From The Tips Box: Charging Stands, Travelling Light, Tile Floors


Lifehacker readers offer their best tips for standing up your smartphone, keeping your suitcase light when you travel, and keeping your feet comfortable on uncomfortable floors.

Every day we receive boatloads of great reader tips. From the Tips Box is where we round up some of our favourites. Got a tip of your own to share? Add it in the comments or send it using the contact tab on the right.

Make a DIY Smartphone Stand out of Two Credit Cards

Flynn Siy shares a clever DIY dock that fits any phone:

Repurpose unused plastic cards to a stable phone mount/cradle that can hold your phone on landscape or portrait orientation, and even have a charging cable access. You can read a full tutorial on how to build it here (or here on Instructables).

Save Old Clothing for Travel and Pack Light on the Way Home

Michael Kuhn finds a new way to keep his suitcase light:

Laundering clothing on a trip is a nuisance. You can do it in the sink, or the laundromat, or have the hotel do it. Sometimes none of these options works and you end up wearing the same grungie clothing a bit too long. Nearing the end of a trip the cleaning might cease and you have a bag full of stinky clothing to pack home.

Instead, stash away your clothing discards still suitable for travel; tops, bottoms, socks, underwear. Take them with you and use them. When they are dirty, throw them away. Not taking them back home lightens your baggage and leaves room for more souvenirs, or new clothing.

Leave your discards neatly folded on top of a trash can. That way the cleaning people know you did not forget them, and if they are still usable, they might be taken home and used by them.

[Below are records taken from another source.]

-- ==== Sys2Proof/Proofs/TrapDelivery.lean ====
section
/-! PROVED FACTS. Lanes taken from barriers, and the delivery of a trap (O54). -/

namespace Sys2Proof.Machine

/-! ### Write-backs of nothing -/

theorem Warp.writeBack_uid (w : Warp) (id : Nat) : (w.writeBack id).uid = w.uid := by
  unfold Warp.writeBack
  split
  · rfl
  · rename_i p _
    obtain ⟨huid, -⟩ := (Warp.regsOnly_writes p.writes (w.forget p.writes)).same.name
    exact huid

theorem Warp.foldl_writeBack_uid (ids : List Nat) (w : Warp) : (ids.foldl Warp.writeBack w).uid = w.uid :=
  List.foldlRecOn ids _ (motive := fun v : Warp => v.uid = w.uid) rfl fun v hv id _ => (v.writeBack_uid id).trans hv

/-- The lanes are those of `w`, and the pending instructions of `ids` have nothing to write. -/
structure Quiet (ids : List Nat) (w v : Warp) : Prop where
  lanes : v.lanes = w.lanes
  writes : ∀ q ∈ v.pend, q.id ∈ ids → q.writes = []

theorem Warp.forget_writes {w : Warp} {ws : List RegWrite} {q : Pend} (h : q ∈ (w.forget ws).pend) :
    ∃ p ∈ w.pend, q.id = p.id ∧ q.writes = p.writes := by
  obtain ⟨p, hp, rfl⟩ := List.mem_map.mp h
  refine ⟨p, hp, ?_⟩
  split <;> exact ⟨rfl, rfl⟩

/-- Writing back an instruction that has nothing to write leaves the lanes. -/
theorem Quiet.writeBack {ids : List Nat} {w v : Warp} (h : Quiet ids w v) {id : Nat} (hid : id ∈ ids) :
    Quiet ids w (v.writeBack id) := by
  unfold Warp.writeBack
  split
  · exact h
  · rename_i p hp
    have hpid : p.id = id := by
      have hsome := List.find?_some hp
      simp only [Bool.and_eq_true, beq_iff_eq] at hsome
      exact hsome.1
    have hnone : p.writes = [] := h.writes p (List.mem_of_find?_eq_some hp) (hpid ▸ hid)
    rw [hnone]
    refine ⟨h.lanes, fun q hq hqid => ?_⟩
    obtain ⟨r, hr, rfl⟩ := List.mem_map.mp (List.mem_of_mem_filter hq)
    obtain ⟨e, he, hid', hwrites⟩ := Warp.forget_writes hr
    revert hqid
    split
    · exact fun _ => rfl
    · intro hqid
      exact hwrites.trans (h.writes e he (hid' ▸ hqid))

theorem Quiet.foldl_writeBack {ids : List Nat} {w v : Warp} (h : Quiet ids w v) : Quiet ids w (ids.foldl Warp.writeBack v) :=
  List.foldlRecOn ids _ (motive := Quiet ids w) h fun _ hv _ hid => hv.writeBack hid

/-! ### Lanes that a fault takes -/

theorem warpU_modWarpU (s : State) (u : Nat) {f : Warp → Warp} (hf : ∀ x, (f x).uid = x.uid) :
    (s.modWarpU u f).warpU u = (s.warpU u).map f := by
  have hfind : ∀ l : List Warp, (l.map fun x => if x.uid == u then f x else x).find? (fun x => x.uid == u) =
      (l.find? fun x => x.uid == u).map f := by
    intro l
    induction l with
    | nil => rfl
    | cons x l ih =>
      rw [List.map_cons, List.find?_cons, List.find?_cons, ih]
      cases hx : x.uid == u
      · rw [if_neg Bool.false_ne_true, hx]
      · rw [if_pos rfl, hf, hx]
        rfl
  exact hfind s.warps

/-- What leaving barriers makes of a warp: the arrivals `gone` are over, with nothing to write. -/
def Warp.withdrawn (gone lanes : List Nat) (w : Warp) : Warp :=
  gone.foldl Warp.writeBack { w with
    pend := w.pend.map fun (p : Pend) => if gone.contains p.id then { p with writes := [] } else p
    sync := w.sync.map fun (p : SyncPhase) => { p with arrived := p.arrived.filter fun i => !lanes.contains i } }

theorem Warp.withdrawn_uid (gone lanes : List Nat) (w : Warp) : (w.withdrawn gone lanes).uid = w.uid :=
  Warp.foldl_writeBack_uid gone _

theorem Warp.withdrawn_lanes (gone lanes : List Nat) (w : Warp) : (w.withdrawn gone lanes).lanes = w.lanes := by
  refine (Quiet.foldl_writeBack ⟨rfl, fun q hq => ?_⟩).lanes
  obtain ⟨p, hp, rfl⟩ := List.mem_map.mp hq
  split
  · exact fun _ => rfl
  · rename_i hnot
    exact fun hid => absurd (List.contains_iff_mem.mpr hid) hnot

theorem withdraw_eq (s : State) (w : Warp) (lanes : List Nat) :
    ∃ (gone : List Nat) (t : State), s.withdraw w lanes = t.modWarpU w.uid (Warp.withdrawn gone lanes) ∧ t.warps = s.warps :=
  ⟨_, _, rfl, rfl⟩

/-- R160, R164: lanes taken from a barrier leave every lane of the warp as it was. -/
theorem warpU_withdraw {s : State} {w : Warp} (hw : s.warpU w.uid = some w) (lanes : List Nat) :
    ∃ v, (s.withdraw w lanes).warpU w.uid = some v ∧ v.lanes = w.lanes := by
  obtain ⟨gone, t, heq, hwarps⟩ := withdraw_eq s w lanes
  have ht : t.warpU w.uid = some w := by rw [State.warpU, hwarps]; exact hw
  rw [heq, warpU_modWarpU t w.uid (Warp.withdrawn_uid gone lanes), ht]
  exact ⟨_, rfl, w.withdrawn_lanes gone lanes⟩

theorem deliver_of_abort {s : State} {w : Warp} {lanes : List Nat}
    (h : (s.gridOf w.grid).f.hv = false ∨ ∃ l ∈ lanes, (w.lane l).inh = true) (ret : Option Word) :
    s.deliver w lanes ret = s.abortGrid w.grid := by
  have hcond : (!(s.gridOf w.grid).f.hv || lanes.any fun i => (w.lane i).inh) = true := by
    obtain h | h := h
    · rw [h]; rfl
    · rw [List.any_eq_true.mpr h, Bool.or_true]
  exact if_pos hcond

/-- R284: the lanes of the warp after the delivery of a trap. -/
theorem lane_deliver {s : State} {w v : Warp} {lanes : List Nat} (hhv : (s.gridOf w.grid).f.hv = true)
    (hinh : ∀ l ∈ lanes, (w.lane l).inh = false) (hw : s.warpU w.uid = some w) (ret : Option Word)
    (hv : (s.deliver w lanes ret).warpU w.uid = some v) (l : Nat) :
    v.lane l = if l < w.lanes.length ∧ lanes.contains l = true then (w.lane l).trapTo ret (s.gridOf w.grid).f.hpc else w.lane l := by
  have hcond : (!(s.gridOf w.grid).f.hv || lanes.any fun i => (w.lane i).inh) = false := by
    rw [hhv, List.any_eq_false.mpr fun l hl => by simp [hinh l hl]]
    rfl
  obtain ⟨u, hu, hlanes⟩ := warpU_withdraw hw lanes
  have hdel : s.deliver w lanes ret =
      (s.withdraw w lanes).modWarpU w.uid fun v => v.modLanes lanes fun l => l.trapTo ret (s.gridOf w.grid).f.hpc :=
    if_neg (by rw [hcond]; exact Bool.false_ne_true)
  have hat := warpU_modWarpU (s.withdraw w lanes) w.uid
    (f := fun v => v.modLanes lanes fun l => l.trapTo ret (s.gridOf w.grid).f.hpc) fun _ => rfl
  rw [hdel, hat, hu] at hv
  obtain rfl := Option.some.inj hv
  have hlane : u.lane l = w.lane l := by rw [Warp.lane, Warp.lane, hlanes]
  rw [Warp.lane_modLanes, hlanes, hlane]

end Sys2Proof.Machine

open Sys2Proof Sys2Proof.Machine

/-- Settles O54: a delivery aborts the grid, or takes the trapping lanes to the handler once they count at no barrier. -/
theorem trapDelivery : Obligations.TrapDelivery := by
  unfold Obligations.TrapDelivery
  refine ⟨fun s w lanes ret h => deliver_of_abort h ret, fun s w v lanes ret hhv hlanes hw hv => ⟨fun l hl => ?_, fun l hl => ?_⟩⟩
  · obtain ⟨-, hlt⟩ := hlanes l hl
    rw [lane_deliver hhv (fun l hl => (hlanes l hl).1) hw ret hv, if_pos ⟨hlt, List.contains_iff_mem.mpr hl⟩]
    exact ⟨rfl, rfl, rfl, rfl, rfl, rfl⟩
  · rw [lane_deliver hhv (fun l hl => (hlanes l hl).1) hw ret hv, if_neg fun h => hl (List.contains_iff_mem.mp h.2)]

end

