-- ==== Sys2Proof/Proofs/MatrixCommands.lean ====
section
/-! PROVED FACTS. The commands of the matrix queue (26_engines.md: The matrix arrays). -/

namespace Sys2Proof.Machine

/-! ### Commands of the matrix queue -/

/-- R320, R322: a list of reservations that are all there is the list of those found. -/
theorem filterMap_found (rs : List (Nat × Reservation)) :
    (rs.map fun r => (r.1, some r.2)).filterMap (fun (k, r) => r.map fun q => (k, q)) = rs := by
  rw [List.filterMap_map]
  exact List.filterMap_some

theorem execReserve_of_room {s : State} {core seq : Nat} {c : Cmd} {a : Nat} (hcmd : s.cmdAt core 0 seq = some c) (hcode : c.code = 0x11)
    (hturn : s.mxTurn core seq = true) (hok : c.reserveOk = true)
    (hfree : ∀ k ∈ c.onCores core, (s.core k).resOf (s.ownerOf c.team) (c.f 1 0 6) = none ∧ (s.core k).res.length < 64)
    (hrun : (List.range (129 - c.f 1 8 8)).find? (fun a => (c.onCores core).all fun k => (s.core k).freeRun a (c.f 1 8 8)) = some a) :
    execReserve core seq s = .next (((c.onCores core).foldl (fun t k => t.modCore k fun q => { q with
      res := q.res ++ [⟨s.ownerOf c.team, c.f 1 0 6, a, c.f 1 8 8, c.f 1 16 4, c.f 1 20 2, c.f 1 24 5, c.f 1 32 16, c.f 2 0 32⟩] })
      s).finishCmd core 0 seq 0 a) := by
  have hnone : (c.onCores core).any (fun k => ((s.core k).resOf (s.ownerOf c.team) (c.f 1 0 6)).isSome) = false :=
    List.any_eq_false.mpr fun k hk => by simp [(hfree k hk).1]
  have hroom : ((c.onCores core).any fun k => decide ((s.core k).res.length ≥ 64)) = false :=
    List.any_eq_false.mpr fun k hk => by simpa using (hfree k hk).2
  simp only [execReserve, hcmd, hcode, hturn, hok, hnone, hroom, hrun, ne_eq, not_true, Bool.not_true, Bool.false_eq_true, or_self,
    Bool.or_self, if_false]

theorem execRelease_of_held {s : State} {core seq : Nat} {c : Cmd} (hcmd : s.cmdAt core 0 seq = some c) (hcode : c.code = 0x13)
    (hturn : s.mxTurn core seq = true) (hf : c.f 1 6 58 = 0) (hzero : c.zeroFrom 2 = true)
    (hheld : ∀ k ∈ c.onCores core, (s.core k).resOf (s.ownerOf c.team) (c.f 1 0 6) ≠ none) :
    execRelease core seq s = .next (((c.onCores core).foldl (fun t k => t.modCore k fun q => { q with
      res := q.res.filter fun r => !(r.owner == s.ownerOf c.team && r.id == c.f 1 0 6) }) s).finishCmd core 0 seq 0 0) := by
  have hall : (c.onCores core).any (fun k => ((s.core k).resOf (s.ownerOf c.team) (c.f 1 0 6)).isNone) = false :=
    List.any_eq_false.mpr fun k hk => by simpa using hheld k hk
  simp only [execRelease, hcmd, hcode, hturn, hf, hzero, hall, ne_eq, not_true, Bool.not_true, Bool.false_eq_true, or_self, bne_self_eq_false,
    Bool.or_self, if_false]

theorem execLoadb_of_found {s t : State} {core seq : Nat} {c : Cmd} {rs : List (Nat × Reservation)} {b : List PByte}
    (hcmd : s.cmdAt core 0 seq = some c) (hcode : c.code = 0x12) (hturn : s.mxTurn core seq = true)
    (hzero : c.f 1 57 7 = 0 ∧ c.f 2 6 2 = 0 ∧ c.f 2 32 32 = 0 ∧ c.f 3 24 40 = 0 ∧ c.f 4 40 24 = 0 ∧ c.zeroFrom 5 = true)
    (hrs : ((c.onCores core).map fun k => (k, (s.core k).resOf (s.ownerOf c.team) (c.f 2 0 6))) = rs.map fun r => (r.1, some r.2))
    (hformat : sameFormat rs = true)
    (hload : s.loadBlocks (s.agentOf c core) c rs false (blockList (c.f 3 12 12) (c.f 3 0 12)) = (t, .data b)) :
    execLoadb core seq s = .next (if anyPoison b then t.failCmd core 0 seq .machineCheck else t.finishCmd core 0 seq 0 0) := by
  obtain ⟨h1, h2, h3, h4, h5, h6⟩ := hzero
  have hfound := filterMap_found rs
  simp only [execLoadb, hcmd, hcode, hturn, hrs, hfound, List.length_map, h1, h2, h3, h4, h5, h6, hformat, hload, ne_eq, not_true,
    Bool.not_true, Bool.false_eq_true, or_self, beq_self_eq_true, Bool.and_self, if_false]

/-! ### Cards on an array -/

/-- R322: who owns what a team holds depends on no core. -/
theorem ownerOf_foldl_modCore (s : State) (ks : List Nat) (f : Core → Core) (team : Nat) :
    (ks.foldl (fun t k => t.modCore k f) s).ownerOf team = s.ownerOf team :=
  List.foldlRecOn (motive := fun t : State => t.ownerOf team = s.ownerOf team) ks _ rfl fun _ h _ _ => h

theorem cmdAt_id {s : State} {core q seq : Nat} {c : Cmd} (h : s.cmdAt core q seq = some c) : c.id = seq := by
  simpa using List.find?_some h

/-- R325, R327: a card that may be on the array goes there. -/
theorem execGemm_of_able {s : State} {core seq : Nat} {c : Cmd} (hcmd : s.cmdAt core 0 seq = some c)
    (harray : (s.core core).array = none) (hslaved : (s.core core).slaved = false) (hnext : (s.cardNext core).map Cmd.id = some seq)
    (hfresh : c.phase = .waiting → c.gemmOk = true ∧ s.tensorBad (s.cmdGrid c).ctx (c.f 7 0 16) = none ∧
      s.tensorBad (s.cmdGrid c).ctx (c.f 7 16 16) = none)
    (hres : ∀ k ∈ c.onCores core, (s.core k).cardRes (s.ownerOf c.team) c ≠ none) :
    execGemm core seq s = .next
      (let s0 := (c.onCores core).foldl (fun t k => t.modCore k fun q => { q with
         scales := if c.phase == .waiting then [] else q.scales }) s
       let s1 := (leaseOf core (s.ownerOf c.team)).foldl (fun t k => t.modCore k fun q => { q with
         lease := q.lease.map fun l => if l.owner == s.ownerOf c.team then { l with idle := none } else l })
         (s0.modCore core fun q => { q with array := some seq })
       let s2 := if c.pair then s1.modCore (core + 1) fun q => { q with slaved := true } else s1
       s2.modCmd core 0 seq fun c => { c with phase := .running }) := by
  have hbusy : ((s.core core).array.isSome || (s.core core).slaved || (s.cardNext core).map Cmd.id != some seq) = false := by
    simp [harray, hslaved, hnext]
  have hall : (c.onCores core).any (fun q => ((s.core q).cardRes (s.ownerOf c.team) c).isNone) = false :=
    List.any_eq_false.mpr fun k hk => by simpa using hres k hk
  have hword : ¬ (c.phase = .waiting ∧ (!c.gemmOk) = true) := fun ⟨hwait, hbad⟩ => by simp [(hfresh hwait).1] at hbad
  have htensor : (if c.phase = .waiting then s.tensorBad (s.agentOf c core).ctx (c.f 7 0 16) <|>
      s.tensorBad (s.agentOf c core).ctx (c.f 7 16 16) else none) = none := by
    split
    · rename_i hwait
      obtain ⟨-, h0, h1⟩ := hfresh hwait
      exact (congrArg₂ (fun a b => a <|> b) h0 h1)
    · rfl
  have howner : ∀ f g, (((c.onCores core).foldl (fun t k => t.modCore k f) s).modCore core g).ownerOf c.team = s.ownerOf c.team :=
    fun f _ => ownerOf_foldl_modCore s (c.onCores core) f c.team
  unfold execGemm
  simp only [hcmd, hbusy, hall, hword, htensor, Bool.false_eq_true, if_false, howner]

theorem stays_iff (s : State) (core : Nat) (c : Cmd) :
    s.stays core c = true ↔ s.stopping core (s.cmdGrid c).ctx = false ∧ (s.core core).slaved = false ∧
      ∀ k ∈ c.onCores core, (∀ l, (s.core k).lease = some l → l.owner = s.ownerOf c.team) ∧
        ((s.core k).lease = none → (s.core k).leaseReq = []) := by
  rw [State.stays, Bool.and_eq_true, Bool.and_eq_true, Bool.not_eq_true', Bool.not_eq_true', List.all_eq_true, and_assoc]
  refine and_congr_right fun _ => and_congr_right fun _ => forall₂_congr fun k _ => ?_
  cases hlease : (s.core k).lease with
  | none => simp
  | some l => simp

theorem execTileBoundary_of_card {s : State} {core seq : Nat} {c : Cmd} (harray : (s.core core).array = some seq)
    (hcmd : s.cmdAt core 0 seq = some c) (hpair : c.pair = true → (s.core (core + 1)).array = none) :
    execTileBoundary core s = .next (s.runTile core c) := by
  have hfollower : (c.pair && (s.core (core + 1)).array.isSome) = false := by
    cases hc : c.pair with
    | false => rfl
    | true => rw [hpair hc]; rfl
  simp only [execTileBoundary, harray, hcmd, hfollower, Bool.false_eq_true, if_false]

/-- The words that the next tile of a card needs from its feed register. -/
def tileNeed (s : State) (c : Cmd) (cs : List (Nat × Reservation)) : Nat :=
  if c.feed.isSome then c.feedNeed (s.cmdGrid c).f.w (16 * 2 ^ (cs.head?.map fun p => p.2.bl).getD 0) else 0

/-- The reservations of a card on its cores. -/
def cardResOf (s : State) (core : Nat) (c : Cmd) : List (Nat × Reservation) :=
  (c.onCores core).filterMap fun k => ((s.core k).cardRes (s.ownerOf c.team) c).map fun r => (k, r)

/-- R326: a tile that has its words goes by what its computation comes to. -/
theorem runTile_of_words {s s0 : State} {core : Nat} {c d : Cmd} {cs : List (Nat × Reservation)} (hrows : c.rows = [])
    (hsteps : c.card.steps ≠ 1) (htiles : c.card.tiles < c.tiles) (hcs : cs = cardResOf s core c)
    (hs0 : s0 = if c.feed.isSome then s.takeFeed core c.id (tileNeed s c cs) else s) (hlen : cs.length = (c.onCores core).length)
    (hd : s0.cmdAt core 0 c.id = some d) (hfed : tileNeed s c cs ≤ d.fed.length) :
    s.runTile core c =
      match s0.gemmTile (s.agentOf c core) d (s.cmdGrid c).f.w cs with
      | (s, .wait) => s
      | (s, .fault x n) => s.endTile core d x.num n
      | (s1, .rows r bad) =>
        match s1.putTile (s.agentOf c core) core d (s.cmdGrid c).f.w r bad with
        | (s, .wait) => s
        | (s, .fault x) => s.endTile core d x.num d.kb
        | (s, .data _) =>
          match s.cmdAt core 0 d.id with
          | some e => s.tileWritten core e
          | none => s := by
  subst hcs hs0
  unfold tileNeed cardResOf at *
  simp only [State.runTile, hsteps, hrows, hlen, hd, List.isEmpty_nil, Nat.not_le.mpr htiles, ge_iff_le, decide_false, Bool.and_false,
    Bool.not_true, Bool.false_eq_true, if_false, ne_eq, not_true, Nat.not_lt.mpr hfed] <;> rfl

/-- Settles O34: each command of the matrix queue that is legal comes to its end, a card goes to its array, and a tile that has its words ends
as its computation does. -/
theorem matrixCommands : Obligations.MatrixCommands := by
  unfold Obligations.MatrixCommands
  refine ⟨fun s core seq c a h0 h1 h2 h3 h4 h5 => execReserve_of_room h0 h1 h2 h3 h4 h5,
    fun s core seq c h0 h1 h2 h3 h4 h5 => execRelease_of_held h0 h1 h2 h3 h4 h5,
    fun s core seq c rs t b h0 h1 h2 h3 h4 h5 h6 => execLoadb_of_found h0 h1 h2 h3 h4 h5 h6,
    fun s core seq c h0 h1 h2 h3 h4 h5 => execGemm_of_able h0 h1 h2 h3 h4 h5,
    fun s core seq c d s0 cs harray hcmd hpair hrows hsteps htiles hwords => ?tile,
    fun s core seq c harray hcmd hpair hsteps => ?rest, fun s core c => ⟨?pending, ?written, ?refused⟩, stays_iff⟩
  case tile =>
    obtain ⟨hcs, hs0, hlen, hd, hfed⟩ := hwords
    obtain rfl := cmdAt_id hcmd
    have hid := cmdAt_id hd
    have hrun := (execTileBoundary_of_card harray hcmd hpair).trans
      (congrArg Host.Outcome.next (runTile_of_words hrows hsteps htiles hcs hs0 hlen hd hfed))
    refine ⟨fun s1 r bad s2 b e htile hput he => hrun.trans ?_, fun s1 x n htile => hrun.trans ?_⟩
    · simp only [htile, hput, hid, he]
    · simp only [htile, State.endTile]
  case rest =>
    exact (execTileBoundary_of_card harray hcmd hpair).trans (by rw [State.runTile, if_pos hsteps])
  case pending => exact fun hpending => by rw [State.tileWritten, if_pos hpending]
  case written => exact fun hpending hrefused => by simp only [State.tileWritten, hpending, hrefused, Bool.false_eq_true, if_false]
  case refused =>
    exact fun st hpending hrefused => by simp only [State.tileWritten, State.endTile, hpending, hrefused, Bool.false_eq_true, if_false]

end Sys2Proof.Machine

end

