-- ==== Sys2Proof/Proofs/LaunchPackets.lean ====
section
/-! PROVED FACTS. Launch packets, the placement and retirement of teams, the end of a grid (22_scheduling.md; 03_execution.md: Retirement). -/

namespace Sys2Proof.Machine

/-! ### Packets -/

theorem execTeamPlacement_of_offer {s : State} {die q : Nat} {o : Cand × Nat × Nat}
    (hoffer : ((s.queueOrder die).findSome? fun q => (s.offerOf die q).map fun o => (q, o)) = some (q, o)) :
    execTeamPlacement die s = .next
      (let g := s.gridOf o.1.grid
       let s1 := ({ s with sch := { s.sch with turn := s.sch.turn.set die q } } : State).placeSaved g o.2.1 o.2.2 o.1.saved
       let s2 := o.1.fresh.foldl (fun s i => s.placeFresh g (if g.f.cohort2 && i % 2 == 1 then o.2.2 else o.2.1) i) s1
       s2.modGrid g.uid fun g => { g with next := g.next + o.1.fresh.length }) := by
  simp only [execTeamPlacement, hoffer]

/-- R44: a team retires once its lanes have exited, or its grid was aborted, and nothing of it is under way. -/
theorem execTeamRetirement_of_idle {s : State} {grid team : Nat} {t : Team}
    (hfind : s.teams.find? (fun t => t.grid == grid && t.teamId == team) = some t) (hover : t.alive = 0 ∨ (s.gridOf grid).aborted = true)
    (hidle : s.teamIdle t = true) :
    execTeamRetirement grid team s = .next ((s.freeTeam t).modGrid grid fun g => { g with retired := g.retired + 1 }) := by
  have hgo : ((t.alive == 0 || (s.gridOf grid).aborted) && s.teamIdle t) = true := by
    rcases hover with h | h <;> simp [h, hidle]
  simp only [execTeamRetirement, hfind, hgo, if_true]

theorem execGridEnd_of_done {s : State} {grid : Nat} {g : Grid} (hgrid : s.grid grid = some g) (hbusy : s.gridBusy grid = false)
    (hwarps : ∀ w ∈ s.warps, w.grid ≠ grid)
    (hdone : if g.aborted then (∀ t ∈ s.teams, t.grid ≠ grid) else g.f.griddim ≤ g.retired) :
    execGridEnd grid s = .next
      (({ (s.unpinGrid grid).freeVersions with grids := (s.unpinGrid grid).freeVersions.grids.filter fun x => x.uid != grid } : State).completePkt
        g.queue g.pkt g.status) := by
  have hover : (if g.aborted then !s.teams.any fun t => t.grid == grid else decide (g.retired ≥ g.f.griddim)) = true := by
    cases h : g.aborted with
    | true =>
      rw [h, if_pos rfl] at hdone
      have hnone := List.any_eq_false.mpr fun (t : Team) ht => show ¬ (t.grid == grid) = true by simpa using hdone t ht
      rw [if_pos rfl, hnone, Bool.not_false]
    | false =>
      rw [h, if_neg Bool.false_ne_true] at hdone
      simpa using hdone
  have hnowarp := List.any_eq_false.mpr fun (w : Warp) hw => show ¬ (w.grid == grid) = true by simpa using hwarps w hw
  simp only [execGridEnd, hgrid, hover, hbusy, hnowarp, Bool.not_true, Bool.or_self, Bool.false_eq_true, if_false]

/-- R269: a legal KERNEL makes a grid; what else changes is whether a capture is still armed. -/
theorem execKernel_of_legal {s : State} {q n : Nat} {p : QPkt} (hdue : s.pktDue q n 1 = some p) (hbad : p.kernelBad = false)
    (hfit : p.kernel.noFit = false) (hcode : s.current (s.queueCtx q) p.kernel.code ≠ none) :
    ∃ tr, execKernel q n s = .next { s with
      trace := tr, uid := s.uid + 1, grids := s.grids ++ [⟨s.uid, s.queueCtx q, q, n, p.kernel, 0, 0, false, false,
        s.trace.armed && s.trace.rq == q && s.trace.ctx == s.queueCtx q⟩] } := by
  have hcur : (s.current (s.queueCtx q) p.kernel.code).isNone = false := by simpa using Option.isSome_iff_ne_none.mpr hcode
  simp only [execKernel, hdue, hbad, hfit, hcur, Bool.false_eq_true, if_false]
  cases s.trace.armed && s.trace.rq == q && s.trace.ctx == s.queueCtx q with
  | true => exact ⟨_, rfl⟩
  | false => exact ⟨_, rfl⟩

/-- Settles O38: packets start and act in their turn, teams are placed and retire, and a grid whose teams have retired ends. -/
theorem launchPackets : Obligations.LaunchPackets := by
  unfold Obligations.LaunchPackets
  refine ⟨fun s q p hnext => ?start, fun s q n p hdue hbad hfit hcode => ?kernel, fun s q n p c hdue hbad hctx hreached => ?wait,
    fun s q n p hdue hbad => ?signal, fun s die q o hoffer => execTeamPlacement_of_offer hoffer,
    fun s grid team t hfind hover hidle => execTeamRetirement_of_idle hfind hover hidle,
    fun s grid g hgrid hbusy hwarps hdone => execGridEnd_of_done hgrid hbusy hwarps hdone⟩
  case start =>
    show execPacketStart q s = _
    simp only [execPacketStart, hnext, apply_ite Host.Outcome.next]
  case kernel =>
    obtain ⟨tr, hexec⟩ := execKernel_of_legal hdue hbad hfit hcode
    exact ⟨_, hexec, rfl, rfl, rfl, rfl, rfl, rfl, rfl⟩
  case wait =>
    show execWait q n s = _
    simp only [execWait, hdue, hbad, hctx, hreached, Bool.false_eq_true, if_false, if_true]
  case signal =>
    show execSignal q n s = _
    simp only [execSignal, hdue, hbad, Bool.false_eq_true, if_false]

end Sys2Proof.Machine

end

This only really works if your old, trashable clothing is still somewhat wearable and doesn’t look like garbage. But even for those old trashed clothes, you could wear them when camping. Of course, it’d be nice to donate them instead of trashing them! Photo by Joey Manley.

Make Your Floor More Comfortable with a Hidden Memory Foam Pad

Cipheroid gives his feet a little extra love:

If standing on a hard tile kitchen floor for any length of time hurts your legs and feet, but you don’t want to spend big money for a puny gel mat, consider MacGyvering a comfy floor cushion using a throw rug and memory-foam mattress pad.

Buy a throw rug that fits the area you’re looking to cushion (in a kitchen, an indoor-outdoor throw rug will weather spills nicely). Then buy a memory-foam mattress pad in the thickness and size you want (a 1-inch twin size will usually do, and these can be found cheap online). Cut it slightly smaller than the rug, so the edges of the rug lay flush with the floor. You can use a little double-sided carpet tape to keep the rug from sliding off the mat.

Compared to a pricey gel mat, this is way cheaper, you can cover as large an area as you need, and your choice of colours or patterns is wide open. It’s a perfect option for galley-style kitchen layouts — you can cushion the entire width if you want.

Photo by Mike Sheard.

Keep Things Warm After They’ve Been Toasted

Woflencj shares a small breakfast tip:

If you fix 3 toaster waffles for breakfast and you only have a two slot toaster, toast 1 by itself first, then the other two with the first one on top to keep it warm.